═══ SUPPLIED ENTRIES

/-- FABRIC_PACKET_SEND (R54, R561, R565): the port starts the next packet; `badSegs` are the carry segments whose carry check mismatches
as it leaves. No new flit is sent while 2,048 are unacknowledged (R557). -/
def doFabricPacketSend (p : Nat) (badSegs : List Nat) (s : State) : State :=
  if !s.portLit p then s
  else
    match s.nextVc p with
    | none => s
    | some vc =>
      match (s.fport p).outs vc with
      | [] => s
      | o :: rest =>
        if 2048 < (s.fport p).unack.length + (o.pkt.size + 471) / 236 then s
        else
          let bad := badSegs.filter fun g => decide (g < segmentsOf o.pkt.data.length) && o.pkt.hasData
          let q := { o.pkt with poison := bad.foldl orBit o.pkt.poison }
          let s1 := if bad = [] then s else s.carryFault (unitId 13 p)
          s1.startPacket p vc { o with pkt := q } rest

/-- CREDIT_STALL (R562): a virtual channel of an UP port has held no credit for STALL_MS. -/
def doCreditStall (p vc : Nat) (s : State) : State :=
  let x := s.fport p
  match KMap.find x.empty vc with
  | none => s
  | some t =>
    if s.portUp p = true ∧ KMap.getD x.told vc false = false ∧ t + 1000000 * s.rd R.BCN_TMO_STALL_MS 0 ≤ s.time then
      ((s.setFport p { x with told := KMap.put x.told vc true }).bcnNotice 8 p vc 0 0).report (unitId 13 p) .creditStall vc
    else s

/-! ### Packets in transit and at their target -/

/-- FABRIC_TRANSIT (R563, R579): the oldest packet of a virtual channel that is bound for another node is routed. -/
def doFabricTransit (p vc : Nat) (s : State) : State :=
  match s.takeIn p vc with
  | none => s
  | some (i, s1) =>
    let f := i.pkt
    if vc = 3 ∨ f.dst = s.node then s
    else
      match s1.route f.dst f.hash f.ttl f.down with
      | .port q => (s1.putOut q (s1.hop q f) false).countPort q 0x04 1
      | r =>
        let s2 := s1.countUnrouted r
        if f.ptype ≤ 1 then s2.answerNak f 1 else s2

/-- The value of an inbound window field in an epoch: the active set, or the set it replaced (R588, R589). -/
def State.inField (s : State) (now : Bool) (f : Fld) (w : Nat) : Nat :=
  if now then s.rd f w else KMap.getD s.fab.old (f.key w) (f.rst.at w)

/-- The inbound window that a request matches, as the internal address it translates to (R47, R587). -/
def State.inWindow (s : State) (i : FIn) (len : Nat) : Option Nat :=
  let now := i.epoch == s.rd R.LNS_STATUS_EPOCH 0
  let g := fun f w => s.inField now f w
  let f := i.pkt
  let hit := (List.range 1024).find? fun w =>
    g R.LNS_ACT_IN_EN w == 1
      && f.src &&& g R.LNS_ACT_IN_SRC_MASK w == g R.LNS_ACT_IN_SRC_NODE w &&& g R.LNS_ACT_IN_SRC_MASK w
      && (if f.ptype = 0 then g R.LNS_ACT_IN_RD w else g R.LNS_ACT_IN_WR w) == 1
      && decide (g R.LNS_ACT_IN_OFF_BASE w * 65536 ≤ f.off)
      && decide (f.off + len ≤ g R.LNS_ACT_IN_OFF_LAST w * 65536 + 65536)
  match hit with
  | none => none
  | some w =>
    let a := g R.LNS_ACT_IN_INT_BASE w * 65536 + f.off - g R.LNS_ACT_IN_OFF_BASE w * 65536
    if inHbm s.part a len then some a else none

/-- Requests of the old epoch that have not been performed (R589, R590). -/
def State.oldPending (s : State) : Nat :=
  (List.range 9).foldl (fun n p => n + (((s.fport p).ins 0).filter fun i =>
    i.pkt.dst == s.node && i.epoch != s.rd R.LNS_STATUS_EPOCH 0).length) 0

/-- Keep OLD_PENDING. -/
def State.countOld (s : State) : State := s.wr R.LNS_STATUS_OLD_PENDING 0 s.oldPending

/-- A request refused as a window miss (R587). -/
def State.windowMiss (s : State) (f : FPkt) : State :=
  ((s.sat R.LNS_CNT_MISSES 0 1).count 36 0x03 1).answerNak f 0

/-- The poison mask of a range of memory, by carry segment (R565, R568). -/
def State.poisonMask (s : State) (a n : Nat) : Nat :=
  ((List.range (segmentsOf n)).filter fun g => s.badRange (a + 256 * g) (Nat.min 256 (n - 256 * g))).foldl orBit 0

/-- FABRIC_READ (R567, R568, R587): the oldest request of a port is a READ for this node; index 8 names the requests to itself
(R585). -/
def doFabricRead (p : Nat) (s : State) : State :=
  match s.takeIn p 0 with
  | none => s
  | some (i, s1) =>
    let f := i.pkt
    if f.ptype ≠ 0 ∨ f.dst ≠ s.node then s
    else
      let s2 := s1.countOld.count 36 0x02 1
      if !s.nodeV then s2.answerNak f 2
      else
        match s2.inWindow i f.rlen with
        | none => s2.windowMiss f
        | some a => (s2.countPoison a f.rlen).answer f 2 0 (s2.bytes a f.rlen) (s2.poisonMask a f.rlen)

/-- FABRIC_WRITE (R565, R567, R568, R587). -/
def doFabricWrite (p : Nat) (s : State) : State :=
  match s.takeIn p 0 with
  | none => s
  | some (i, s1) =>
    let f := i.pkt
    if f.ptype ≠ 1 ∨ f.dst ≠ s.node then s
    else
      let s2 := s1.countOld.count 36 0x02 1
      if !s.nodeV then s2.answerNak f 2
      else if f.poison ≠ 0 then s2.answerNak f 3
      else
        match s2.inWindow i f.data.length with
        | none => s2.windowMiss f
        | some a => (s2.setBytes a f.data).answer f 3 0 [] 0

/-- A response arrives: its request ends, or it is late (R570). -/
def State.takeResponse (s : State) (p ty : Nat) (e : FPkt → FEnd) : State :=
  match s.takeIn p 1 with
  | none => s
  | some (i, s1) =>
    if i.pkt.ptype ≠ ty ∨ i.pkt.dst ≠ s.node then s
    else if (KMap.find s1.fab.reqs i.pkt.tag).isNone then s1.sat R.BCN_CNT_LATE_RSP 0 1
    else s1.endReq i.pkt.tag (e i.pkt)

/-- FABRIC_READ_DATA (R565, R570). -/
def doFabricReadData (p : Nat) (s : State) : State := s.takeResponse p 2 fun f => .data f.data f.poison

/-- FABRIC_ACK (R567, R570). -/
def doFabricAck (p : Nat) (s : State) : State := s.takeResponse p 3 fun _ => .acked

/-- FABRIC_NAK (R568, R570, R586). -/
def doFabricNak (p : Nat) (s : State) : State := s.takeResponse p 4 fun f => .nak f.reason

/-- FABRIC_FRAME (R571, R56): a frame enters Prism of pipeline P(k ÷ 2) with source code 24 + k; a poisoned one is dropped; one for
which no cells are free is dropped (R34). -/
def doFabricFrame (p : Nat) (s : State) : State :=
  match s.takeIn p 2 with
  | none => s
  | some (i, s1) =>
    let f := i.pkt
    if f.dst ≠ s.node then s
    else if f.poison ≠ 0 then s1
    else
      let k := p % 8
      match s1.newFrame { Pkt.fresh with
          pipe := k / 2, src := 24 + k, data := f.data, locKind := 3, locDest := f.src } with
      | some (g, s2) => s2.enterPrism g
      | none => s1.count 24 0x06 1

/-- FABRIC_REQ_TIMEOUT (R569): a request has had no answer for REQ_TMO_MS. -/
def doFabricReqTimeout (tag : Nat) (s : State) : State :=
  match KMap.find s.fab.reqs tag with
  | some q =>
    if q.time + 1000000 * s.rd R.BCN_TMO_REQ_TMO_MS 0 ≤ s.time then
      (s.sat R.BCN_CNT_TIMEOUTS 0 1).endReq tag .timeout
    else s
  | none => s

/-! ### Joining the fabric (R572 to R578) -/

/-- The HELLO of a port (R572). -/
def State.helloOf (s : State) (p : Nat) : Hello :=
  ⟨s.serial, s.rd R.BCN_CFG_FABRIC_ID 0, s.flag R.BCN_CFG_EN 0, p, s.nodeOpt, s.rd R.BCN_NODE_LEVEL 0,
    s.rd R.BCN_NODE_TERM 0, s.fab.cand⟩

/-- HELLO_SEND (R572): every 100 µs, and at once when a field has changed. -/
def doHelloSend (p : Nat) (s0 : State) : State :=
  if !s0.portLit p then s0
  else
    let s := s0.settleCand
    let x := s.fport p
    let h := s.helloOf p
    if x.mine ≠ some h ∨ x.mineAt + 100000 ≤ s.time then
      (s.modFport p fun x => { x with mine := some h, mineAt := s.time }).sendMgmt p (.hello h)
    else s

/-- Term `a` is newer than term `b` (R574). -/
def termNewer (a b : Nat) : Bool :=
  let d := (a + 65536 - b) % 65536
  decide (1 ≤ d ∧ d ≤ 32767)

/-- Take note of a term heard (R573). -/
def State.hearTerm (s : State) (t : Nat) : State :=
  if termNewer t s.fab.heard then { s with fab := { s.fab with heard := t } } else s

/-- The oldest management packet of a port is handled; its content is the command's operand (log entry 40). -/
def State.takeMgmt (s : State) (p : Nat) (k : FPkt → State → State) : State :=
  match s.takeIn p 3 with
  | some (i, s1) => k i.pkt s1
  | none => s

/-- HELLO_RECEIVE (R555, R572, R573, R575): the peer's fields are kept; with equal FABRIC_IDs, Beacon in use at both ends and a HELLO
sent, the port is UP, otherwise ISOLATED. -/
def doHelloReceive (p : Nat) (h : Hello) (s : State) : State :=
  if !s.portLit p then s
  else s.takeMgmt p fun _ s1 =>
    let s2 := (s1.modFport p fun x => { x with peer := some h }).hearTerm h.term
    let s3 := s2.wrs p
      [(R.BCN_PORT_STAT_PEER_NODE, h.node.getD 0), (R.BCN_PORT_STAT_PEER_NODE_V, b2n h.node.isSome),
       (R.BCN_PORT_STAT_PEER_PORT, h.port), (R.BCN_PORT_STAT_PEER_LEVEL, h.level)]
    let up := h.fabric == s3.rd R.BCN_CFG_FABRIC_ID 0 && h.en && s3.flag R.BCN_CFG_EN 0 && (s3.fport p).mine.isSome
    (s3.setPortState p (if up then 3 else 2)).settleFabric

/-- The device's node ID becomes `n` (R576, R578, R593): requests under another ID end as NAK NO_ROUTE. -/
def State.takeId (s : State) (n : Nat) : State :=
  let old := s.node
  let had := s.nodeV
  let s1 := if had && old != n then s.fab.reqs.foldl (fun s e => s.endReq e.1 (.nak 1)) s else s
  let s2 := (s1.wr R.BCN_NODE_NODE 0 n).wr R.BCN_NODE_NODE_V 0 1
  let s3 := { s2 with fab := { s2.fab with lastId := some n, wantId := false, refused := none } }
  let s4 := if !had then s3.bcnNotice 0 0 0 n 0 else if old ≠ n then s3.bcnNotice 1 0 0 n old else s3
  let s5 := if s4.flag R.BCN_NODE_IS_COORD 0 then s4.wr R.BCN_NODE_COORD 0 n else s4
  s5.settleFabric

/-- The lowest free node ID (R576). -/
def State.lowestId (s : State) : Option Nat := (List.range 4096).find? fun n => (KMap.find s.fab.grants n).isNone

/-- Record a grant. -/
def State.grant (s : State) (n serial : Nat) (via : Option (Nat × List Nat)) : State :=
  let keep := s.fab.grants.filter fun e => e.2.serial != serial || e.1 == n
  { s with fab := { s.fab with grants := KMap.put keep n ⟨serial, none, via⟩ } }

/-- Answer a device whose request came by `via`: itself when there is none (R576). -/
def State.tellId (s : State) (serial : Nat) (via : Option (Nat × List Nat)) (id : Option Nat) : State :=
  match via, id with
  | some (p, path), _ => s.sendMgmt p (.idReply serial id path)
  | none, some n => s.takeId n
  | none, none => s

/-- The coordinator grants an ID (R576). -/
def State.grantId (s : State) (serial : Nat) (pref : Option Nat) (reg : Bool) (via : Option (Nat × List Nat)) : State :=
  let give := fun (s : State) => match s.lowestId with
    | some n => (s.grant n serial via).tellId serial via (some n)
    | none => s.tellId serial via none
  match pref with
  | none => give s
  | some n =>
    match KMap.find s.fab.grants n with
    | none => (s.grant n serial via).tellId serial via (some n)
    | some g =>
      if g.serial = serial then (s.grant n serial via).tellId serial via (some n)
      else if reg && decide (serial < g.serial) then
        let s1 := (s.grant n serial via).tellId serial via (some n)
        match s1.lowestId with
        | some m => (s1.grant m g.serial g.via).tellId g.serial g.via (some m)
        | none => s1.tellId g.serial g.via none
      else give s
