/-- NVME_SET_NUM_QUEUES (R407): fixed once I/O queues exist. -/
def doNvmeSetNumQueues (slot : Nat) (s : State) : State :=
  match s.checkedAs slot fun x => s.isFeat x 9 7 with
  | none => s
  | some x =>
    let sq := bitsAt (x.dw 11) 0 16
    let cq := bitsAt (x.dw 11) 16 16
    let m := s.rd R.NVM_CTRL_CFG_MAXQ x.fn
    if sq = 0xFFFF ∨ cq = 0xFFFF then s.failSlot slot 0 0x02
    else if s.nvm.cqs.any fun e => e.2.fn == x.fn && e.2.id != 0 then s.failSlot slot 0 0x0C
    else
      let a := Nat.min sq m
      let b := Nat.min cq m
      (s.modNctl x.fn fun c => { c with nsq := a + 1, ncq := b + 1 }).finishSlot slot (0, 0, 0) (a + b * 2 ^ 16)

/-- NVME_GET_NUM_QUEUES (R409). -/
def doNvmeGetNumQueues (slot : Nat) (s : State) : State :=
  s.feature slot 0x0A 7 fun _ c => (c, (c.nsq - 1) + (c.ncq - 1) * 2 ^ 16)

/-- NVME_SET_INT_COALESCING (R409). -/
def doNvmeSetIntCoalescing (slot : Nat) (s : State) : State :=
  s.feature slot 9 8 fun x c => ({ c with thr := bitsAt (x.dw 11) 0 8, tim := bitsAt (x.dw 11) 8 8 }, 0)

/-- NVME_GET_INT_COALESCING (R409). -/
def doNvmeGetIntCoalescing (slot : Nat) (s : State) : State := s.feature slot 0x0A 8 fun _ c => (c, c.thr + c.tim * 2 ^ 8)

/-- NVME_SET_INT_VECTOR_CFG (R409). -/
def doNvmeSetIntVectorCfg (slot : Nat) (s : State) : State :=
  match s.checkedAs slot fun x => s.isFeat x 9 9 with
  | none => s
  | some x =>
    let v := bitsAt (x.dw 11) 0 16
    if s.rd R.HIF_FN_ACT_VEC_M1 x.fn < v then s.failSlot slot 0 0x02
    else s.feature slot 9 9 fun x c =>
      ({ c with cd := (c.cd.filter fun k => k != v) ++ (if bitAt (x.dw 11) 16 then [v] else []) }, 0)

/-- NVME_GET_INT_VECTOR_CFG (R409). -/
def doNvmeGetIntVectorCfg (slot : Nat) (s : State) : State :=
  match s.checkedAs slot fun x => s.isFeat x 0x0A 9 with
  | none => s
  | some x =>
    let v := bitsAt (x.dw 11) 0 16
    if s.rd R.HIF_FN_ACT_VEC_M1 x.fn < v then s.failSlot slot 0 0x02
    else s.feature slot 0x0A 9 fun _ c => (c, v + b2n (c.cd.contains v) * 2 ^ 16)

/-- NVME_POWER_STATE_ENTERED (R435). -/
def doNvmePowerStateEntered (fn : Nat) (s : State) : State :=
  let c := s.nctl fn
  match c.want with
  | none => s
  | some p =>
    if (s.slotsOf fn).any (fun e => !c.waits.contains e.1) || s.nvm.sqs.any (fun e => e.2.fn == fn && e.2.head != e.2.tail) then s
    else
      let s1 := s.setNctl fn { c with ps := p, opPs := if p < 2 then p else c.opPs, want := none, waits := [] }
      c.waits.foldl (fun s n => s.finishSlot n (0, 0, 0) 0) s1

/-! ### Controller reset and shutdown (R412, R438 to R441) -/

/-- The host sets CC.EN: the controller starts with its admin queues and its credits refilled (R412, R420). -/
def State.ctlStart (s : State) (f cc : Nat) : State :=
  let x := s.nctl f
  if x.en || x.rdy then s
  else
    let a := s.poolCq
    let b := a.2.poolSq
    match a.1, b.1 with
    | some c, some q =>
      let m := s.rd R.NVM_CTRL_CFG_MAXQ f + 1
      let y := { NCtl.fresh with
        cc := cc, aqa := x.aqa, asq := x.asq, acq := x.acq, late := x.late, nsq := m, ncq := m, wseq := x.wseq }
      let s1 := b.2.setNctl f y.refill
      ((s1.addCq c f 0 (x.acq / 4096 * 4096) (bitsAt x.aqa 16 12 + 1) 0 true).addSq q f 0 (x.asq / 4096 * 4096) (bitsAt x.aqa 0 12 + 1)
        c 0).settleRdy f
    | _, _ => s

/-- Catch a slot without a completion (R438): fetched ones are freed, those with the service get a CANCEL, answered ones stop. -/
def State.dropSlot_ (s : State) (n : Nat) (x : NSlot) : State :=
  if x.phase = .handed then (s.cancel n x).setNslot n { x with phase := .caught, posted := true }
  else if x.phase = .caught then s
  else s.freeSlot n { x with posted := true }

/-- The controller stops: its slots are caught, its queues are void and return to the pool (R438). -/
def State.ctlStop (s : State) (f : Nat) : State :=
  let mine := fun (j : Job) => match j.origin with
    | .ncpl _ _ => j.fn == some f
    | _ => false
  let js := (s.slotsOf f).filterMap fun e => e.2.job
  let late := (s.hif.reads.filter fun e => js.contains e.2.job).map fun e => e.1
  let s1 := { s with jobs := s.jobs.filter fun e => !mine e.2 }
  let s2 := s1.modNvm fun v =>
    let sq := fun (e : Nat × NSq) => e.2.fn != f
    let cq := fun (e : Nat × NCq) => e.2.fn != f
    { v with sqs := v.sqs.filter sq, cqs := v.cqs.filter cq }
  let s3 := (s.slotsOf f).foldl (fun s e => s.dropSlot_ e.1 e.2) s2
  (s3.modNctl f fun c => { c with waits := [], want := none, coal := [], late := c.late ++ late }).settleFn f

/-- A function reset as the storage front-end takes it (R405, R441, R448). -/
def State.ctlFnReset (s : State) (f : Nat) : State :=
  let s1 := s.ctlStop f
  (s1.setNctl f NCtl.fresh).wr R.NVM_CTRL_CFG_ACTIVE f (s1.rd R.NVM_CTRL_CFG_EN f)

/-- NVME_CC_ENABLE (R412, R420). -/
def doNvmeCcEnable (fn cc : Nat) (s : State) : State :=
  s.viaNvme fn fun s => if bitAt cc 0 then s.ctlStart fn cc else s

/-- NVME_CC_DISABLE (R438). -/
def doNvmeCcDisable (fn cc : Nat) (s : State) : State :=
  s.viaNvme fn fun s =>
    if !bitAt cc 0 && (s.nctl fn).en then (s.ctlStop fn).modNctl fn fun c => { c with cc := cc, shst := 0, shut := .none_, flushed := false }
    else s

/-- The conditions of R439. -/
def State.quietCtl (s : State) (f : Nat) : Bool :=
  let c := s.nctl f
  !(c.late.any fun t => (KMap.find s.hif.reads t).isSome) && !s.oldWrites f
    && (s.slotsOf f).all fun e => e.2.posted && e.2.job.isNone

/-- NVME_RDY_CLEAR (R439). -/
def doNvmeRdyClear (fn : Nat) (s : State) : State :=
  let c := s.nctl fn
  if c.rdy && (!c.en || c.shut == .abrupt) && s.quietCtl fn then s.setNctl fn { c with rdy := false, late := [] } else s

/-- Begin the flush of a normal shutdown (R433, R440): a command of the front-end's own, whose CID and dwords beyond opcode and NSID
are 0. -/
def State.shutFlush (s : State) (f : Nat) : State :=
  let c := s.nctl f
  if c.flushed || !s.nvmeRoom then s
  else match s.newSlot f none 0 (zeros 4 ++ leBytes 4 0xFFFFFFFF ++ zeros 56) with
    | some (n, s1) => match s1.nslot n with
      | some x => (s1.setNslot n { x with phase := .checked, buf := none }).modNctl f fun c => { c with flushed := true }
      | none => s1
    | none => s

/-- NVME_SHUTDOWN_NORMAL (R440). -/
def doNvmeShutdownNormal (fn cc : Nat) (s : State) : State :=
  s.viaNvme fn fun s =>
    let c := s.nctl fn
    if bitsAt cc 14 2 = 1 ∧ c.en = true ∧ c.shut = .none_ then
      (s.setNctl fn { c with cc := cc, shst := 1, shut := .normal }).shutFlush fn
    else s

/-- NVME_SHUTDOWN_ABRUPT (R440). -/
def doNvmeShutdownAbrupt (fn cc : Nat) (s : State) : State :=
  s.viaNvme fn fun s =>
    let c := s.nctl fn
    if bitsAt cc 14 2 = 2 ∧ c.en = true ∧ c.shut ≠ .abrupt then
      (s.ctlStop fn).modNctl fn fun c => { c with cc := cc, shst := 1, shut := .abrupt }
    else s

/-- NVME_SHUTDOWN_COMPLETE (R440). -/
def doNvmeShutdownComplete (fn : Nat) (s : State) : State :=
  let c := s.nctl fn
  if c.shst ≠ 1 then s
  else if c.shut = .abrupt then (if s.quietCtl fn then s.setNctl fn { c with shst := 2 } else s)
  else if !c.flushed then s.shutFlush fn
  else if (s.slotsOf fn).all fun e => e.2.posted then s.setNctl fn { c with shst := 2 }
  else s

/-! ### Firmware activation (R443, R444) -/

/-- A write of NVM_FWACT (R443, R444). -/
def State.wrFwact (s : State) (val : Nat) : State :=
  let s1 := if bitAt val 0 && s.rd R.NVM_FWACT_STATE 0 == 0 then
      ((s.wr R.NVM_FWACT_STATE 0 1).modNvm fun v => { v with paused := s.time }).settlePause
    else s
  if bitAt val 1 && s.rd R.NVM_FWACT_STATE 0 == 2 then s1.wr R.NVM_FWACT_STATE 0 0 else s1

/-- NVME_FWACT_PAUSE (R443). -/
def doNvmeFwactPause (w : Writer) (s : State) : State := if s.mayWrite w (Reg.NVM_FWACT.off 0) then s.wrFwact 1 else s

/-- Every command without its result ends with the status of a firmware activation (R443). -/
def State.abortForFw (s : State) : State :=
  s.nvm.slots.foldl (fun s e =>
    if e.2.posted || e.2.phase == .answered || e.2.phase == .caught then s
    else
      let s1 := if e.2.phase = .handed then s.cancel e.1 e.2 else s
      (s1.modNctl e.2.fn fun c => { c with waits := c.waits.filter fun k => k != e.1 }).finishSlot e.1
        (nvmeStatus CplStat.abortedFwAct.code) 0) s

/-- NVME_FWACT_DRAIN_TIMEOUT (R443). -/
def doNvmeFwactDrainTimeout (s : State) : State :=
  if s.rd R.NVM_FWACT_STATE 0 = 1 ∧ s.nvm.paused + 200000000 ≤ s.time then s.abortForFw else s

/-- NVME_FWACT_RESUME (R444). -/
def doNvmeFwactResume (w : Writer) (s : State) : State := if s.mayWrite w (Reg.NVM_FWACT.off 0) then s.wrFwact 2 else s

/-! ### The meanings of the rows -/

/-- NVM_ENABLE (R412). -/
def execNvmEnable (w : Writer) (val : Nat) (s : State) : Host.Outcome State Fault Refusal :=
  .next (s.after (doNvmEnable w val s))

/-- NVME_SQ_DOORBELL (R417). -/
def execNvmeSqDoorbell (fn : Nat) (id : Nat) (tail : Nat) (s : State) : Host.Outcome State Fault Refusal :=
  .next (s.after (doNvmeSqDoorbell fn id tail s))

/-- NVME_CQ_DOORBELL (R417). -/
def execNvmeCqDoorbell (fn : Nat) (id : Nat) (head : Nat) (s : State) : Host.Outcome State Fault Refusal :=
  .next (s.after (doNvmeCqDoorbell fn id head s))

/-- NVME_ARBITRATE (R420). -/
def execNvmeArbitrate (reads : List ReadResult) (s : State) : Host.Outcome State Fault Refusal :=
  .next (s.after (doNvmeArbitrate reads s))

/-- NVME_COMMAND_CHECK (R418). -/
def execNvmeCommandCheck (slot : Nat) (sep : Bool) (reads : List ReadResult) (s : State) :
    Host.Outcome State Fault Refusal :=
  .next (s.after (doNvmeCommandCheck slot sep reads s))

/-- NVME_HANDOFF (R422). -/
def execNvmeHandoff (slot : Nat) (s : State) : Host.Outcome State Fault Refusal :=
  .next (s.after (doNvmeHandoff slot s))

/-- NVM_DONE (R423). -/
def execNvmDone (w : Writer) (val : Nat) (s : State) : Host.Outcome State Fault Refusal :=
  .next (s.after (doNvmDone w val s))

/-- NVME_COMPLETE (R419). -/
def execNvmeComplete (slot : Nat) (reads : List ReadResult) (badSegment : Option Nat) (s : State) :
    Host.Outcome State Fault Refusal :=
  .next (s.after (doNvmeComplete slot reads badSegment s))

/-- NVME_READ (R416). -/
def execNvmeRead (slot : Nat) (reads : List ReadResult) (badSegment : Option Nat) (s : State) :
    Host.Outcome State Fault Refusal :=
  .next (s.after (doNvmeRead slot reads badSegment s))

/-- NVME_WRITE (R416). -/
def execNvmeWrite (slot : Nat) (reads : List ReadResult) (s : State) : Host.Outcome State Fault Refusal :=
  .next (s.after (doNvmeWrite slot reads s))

══════

What you give back should be exactly the lines of the data above from the line with "NVME_GET_INT_COALESCING (R409). -/" through the line with "NVME_SET_INT_VECTOR_CFG (R409). -/", both of those included, and nothing more.

_ANSWER FOR THE TASK_
/-- NVME_GET_INT_COALESCING (R409). -/
def doNvmeGetIntCoalescing (slot : Nat) (s : State) : State := s.feature slot 0x0A 8 fun _ c => (c, c.thr + c.tim * 2 ^ 8)

/-- NVME_SET_INT_VECTOR_CFG (R409). -/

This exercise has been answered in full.